- **WHAT THE TASK REQUIRES**
Go over the data and copy out each line with "shrReg" in it.

- **RECORDED DATA**
----
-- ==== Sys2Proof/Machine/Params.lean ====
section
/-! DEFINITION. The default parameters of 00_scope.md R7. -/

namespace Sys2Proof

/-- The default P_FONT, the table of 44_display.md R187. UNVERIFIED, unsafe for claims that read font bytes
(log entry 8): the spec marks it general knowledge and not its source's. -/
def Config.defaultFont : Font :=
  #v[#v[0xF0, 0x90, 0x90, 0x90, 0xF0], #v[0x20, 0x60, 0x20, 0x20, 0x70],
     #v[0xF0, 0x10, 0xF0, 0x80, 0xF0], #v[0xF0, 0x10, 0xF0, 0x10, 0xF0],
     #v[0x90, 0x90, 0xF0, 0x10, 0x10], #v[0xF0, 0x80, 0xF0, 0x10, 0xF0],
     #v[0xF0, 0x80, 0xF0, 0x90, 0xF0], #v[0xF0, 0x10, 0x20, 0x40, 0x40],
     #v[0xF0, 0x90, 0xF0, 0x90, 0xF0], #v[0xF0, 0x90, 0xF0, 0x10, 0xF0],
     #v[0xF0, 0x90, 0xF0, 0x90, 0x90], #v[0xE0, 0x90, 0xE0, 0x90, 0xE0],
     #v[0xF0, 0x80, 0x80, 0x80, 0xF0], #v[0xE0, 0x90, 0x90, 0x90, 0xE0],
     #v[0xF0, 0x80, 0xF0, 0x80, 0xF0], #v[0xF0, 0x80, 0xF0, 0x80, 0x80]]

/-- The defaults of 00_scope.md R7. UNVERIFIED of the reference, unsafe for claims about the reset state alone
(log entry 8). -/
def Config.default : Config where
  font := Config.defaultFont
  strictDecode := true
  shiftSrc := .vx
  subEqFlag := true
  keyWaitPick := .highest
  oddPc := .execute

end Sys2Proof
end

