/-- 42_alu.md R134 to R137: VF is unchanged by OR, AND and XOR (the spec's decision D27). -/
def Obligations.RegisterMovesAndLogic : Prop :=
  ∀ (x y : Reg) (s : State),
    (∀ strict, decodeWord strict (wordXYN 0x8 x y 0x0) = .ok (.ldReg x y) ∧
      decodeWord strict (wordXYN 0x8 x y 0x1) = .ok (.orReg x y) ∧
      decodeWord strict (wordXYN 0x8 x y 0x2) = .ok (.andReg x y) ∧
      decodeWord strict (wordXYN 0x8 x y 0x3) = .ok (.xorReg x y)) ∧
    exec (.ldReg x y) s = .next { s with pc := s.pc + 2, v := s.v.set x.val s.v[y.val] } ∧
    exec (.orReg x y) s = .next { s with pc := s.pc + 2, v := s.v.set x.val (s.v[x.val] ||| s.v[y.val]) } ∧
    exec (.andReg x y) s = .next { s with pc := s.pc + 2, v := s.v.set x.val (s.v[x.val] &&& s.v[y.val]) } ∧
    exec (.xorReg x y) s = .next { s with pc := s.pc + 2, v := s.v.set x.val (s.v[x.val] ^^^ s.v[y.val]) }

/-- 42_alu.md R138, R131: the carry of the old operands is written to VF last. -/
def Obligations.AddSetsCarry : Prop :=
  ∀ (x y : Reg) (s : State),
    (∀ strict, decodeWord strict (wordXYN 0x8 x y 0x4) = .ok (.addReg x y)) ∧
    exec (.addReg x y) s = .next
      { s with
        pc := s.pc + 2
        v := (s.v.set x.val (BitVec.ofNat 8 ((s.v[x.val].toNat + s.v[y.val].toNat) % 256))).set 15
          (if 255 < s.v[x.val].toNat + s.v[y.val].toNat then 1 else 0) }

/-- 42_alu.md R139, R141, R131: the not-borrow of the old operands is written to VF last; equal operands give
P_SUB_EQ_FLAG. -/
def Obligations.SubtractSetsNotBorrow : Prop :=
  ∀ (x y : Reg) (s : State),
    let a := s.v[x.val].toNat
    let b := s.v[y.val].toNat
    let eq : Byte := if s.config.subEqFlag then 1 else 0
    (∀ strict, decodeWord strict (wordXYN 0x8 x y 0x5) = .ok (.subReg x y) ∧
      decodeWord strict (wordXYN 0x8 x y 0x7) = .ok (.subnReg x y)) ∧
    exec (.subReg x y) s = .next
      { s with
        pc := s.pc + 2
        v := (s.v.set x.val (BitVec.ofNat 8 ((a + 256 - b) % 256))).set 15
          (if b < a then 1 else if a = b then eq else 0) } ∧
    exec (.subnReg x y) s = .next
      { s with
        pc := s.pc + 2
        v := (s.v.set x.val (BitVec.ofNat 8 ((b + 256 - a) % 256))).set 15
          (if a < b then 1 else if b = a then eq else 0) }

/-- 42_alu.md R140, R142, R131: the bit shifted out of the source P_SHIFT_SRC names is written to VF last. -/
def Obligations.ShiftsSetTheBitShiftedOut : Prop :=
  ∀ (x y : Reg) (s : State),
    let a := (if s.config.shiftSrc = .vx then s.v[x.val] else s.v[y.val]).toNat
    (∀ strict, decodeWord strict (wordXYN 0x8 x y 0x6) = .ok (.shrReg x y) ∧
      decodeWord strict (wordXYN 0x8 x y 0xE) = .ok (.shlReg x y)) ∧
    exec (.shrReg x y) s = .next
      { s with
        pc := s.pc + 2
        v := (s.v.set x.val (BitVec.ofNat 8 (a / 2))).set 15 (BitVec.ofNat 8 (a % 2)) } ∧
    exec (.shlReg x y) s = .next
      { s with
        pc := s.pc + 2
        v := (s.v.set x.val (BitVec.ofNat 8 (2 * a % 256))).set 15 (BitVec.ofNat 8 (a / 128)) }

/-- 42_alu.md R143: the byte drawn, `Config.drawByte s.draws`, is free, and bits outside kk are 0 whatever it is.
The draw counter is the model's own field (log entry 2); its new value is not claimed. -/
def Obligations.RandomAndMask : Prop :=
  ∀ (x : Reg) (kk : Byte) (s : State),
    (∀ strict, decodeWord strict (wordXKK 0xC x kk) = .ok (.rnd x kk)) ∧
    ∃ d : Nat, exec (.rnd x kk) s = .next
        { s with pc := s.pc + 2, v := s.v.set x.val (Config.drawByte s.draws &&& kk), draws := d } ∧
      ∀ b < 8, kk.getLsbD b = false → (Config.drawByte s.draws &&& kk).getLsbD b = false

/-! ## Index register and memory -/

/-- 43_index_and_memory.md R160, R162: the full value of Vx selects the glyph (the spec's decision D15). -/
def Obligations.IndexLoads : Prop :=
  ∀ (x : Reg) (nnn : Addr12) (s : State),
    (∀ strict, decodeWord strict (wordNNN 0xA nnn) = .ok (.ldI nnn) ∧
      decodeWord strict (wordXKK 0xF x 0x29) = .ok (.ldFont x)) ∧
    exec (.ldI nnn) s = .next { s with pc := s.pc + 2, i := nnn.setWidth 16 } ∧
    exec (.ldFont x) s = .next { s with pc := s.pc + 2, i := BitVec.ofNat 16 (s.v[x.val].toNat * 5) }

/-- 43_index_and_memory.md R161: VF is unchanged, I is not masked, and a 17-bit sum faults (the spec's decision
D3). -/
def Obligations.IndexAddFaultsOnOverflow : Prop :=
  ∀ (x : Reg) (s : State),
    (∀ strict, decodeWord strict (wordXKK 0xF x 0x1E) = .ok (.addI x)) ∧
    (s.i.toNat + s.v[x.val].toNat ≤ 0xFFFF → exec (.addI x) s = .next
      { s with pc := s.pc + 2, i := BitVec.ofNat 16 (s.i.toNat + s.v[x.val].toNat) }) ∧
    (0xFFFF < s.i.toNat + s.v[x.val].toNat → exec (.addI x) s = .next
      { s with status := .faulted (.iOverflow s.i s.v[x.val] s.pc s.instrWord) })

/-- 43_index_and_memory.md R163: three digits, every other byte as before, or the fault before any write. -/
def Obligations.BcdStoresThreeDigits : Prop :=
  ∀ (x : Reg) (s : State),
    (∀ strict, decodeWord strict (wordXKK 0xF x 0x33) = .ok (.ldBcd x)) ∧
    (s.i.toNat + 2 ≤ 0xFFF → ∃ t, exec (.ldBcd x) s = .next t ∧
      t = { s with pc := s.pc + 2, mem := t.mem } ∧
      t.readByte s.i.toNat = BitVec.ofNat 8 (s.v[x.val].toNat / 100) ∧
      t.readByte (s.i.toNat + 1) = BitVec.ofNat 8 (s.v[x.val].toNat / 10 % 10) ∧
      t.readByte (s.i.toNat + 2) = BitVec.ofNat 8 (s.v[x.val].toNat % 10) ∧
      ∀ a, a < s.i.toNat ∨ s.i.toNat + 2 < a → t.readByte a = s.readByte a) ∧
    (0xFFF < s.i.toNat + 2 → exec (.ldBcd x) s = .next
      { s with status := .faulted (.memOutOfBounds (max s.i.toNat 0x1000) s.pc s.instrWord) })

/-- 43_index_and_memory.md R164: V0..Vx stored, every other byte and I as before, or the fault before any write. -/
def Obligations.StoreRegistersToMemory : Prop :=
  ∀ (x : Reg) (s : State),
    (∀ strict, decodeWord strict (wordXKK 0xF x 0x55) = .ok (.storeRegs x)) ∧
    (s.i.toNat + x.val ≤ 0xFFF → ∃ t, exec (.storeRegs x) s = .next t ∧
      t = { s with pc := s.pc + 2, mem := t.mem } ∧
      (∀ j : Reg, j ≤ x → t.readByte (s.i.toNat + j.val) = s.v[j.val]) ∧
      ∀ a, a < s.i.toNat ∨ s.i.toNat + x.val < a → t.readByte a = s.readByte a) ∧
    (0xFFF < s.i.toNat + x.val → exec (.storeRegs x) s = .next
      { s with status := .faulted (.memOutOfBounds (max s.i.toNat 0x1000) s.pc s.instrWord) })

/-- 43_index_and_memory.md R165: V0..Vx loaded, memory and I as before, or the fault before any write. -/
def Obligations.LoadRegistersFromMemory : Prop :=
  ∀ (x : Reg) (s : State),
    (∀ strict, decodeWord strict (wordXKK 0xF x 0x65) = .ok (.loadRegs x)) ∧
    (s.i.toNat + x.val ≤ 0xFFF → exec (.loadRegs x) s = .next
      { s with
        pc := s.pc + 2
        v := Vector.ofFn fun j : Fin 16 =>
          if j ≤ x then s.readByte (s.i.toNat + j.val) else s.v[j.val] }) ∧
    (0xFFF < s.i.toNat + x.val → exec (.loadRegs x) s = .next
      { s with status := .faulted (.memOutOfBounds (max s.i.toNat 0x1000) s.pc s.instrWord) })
----
- **WRITTEN RESPONSE**
    (∀ strict, decodeWord strict (wordXYN 0x8 x y 0x6) = .ok (.shrReg x y) ∧
    exec (.shrReg x y) s = .next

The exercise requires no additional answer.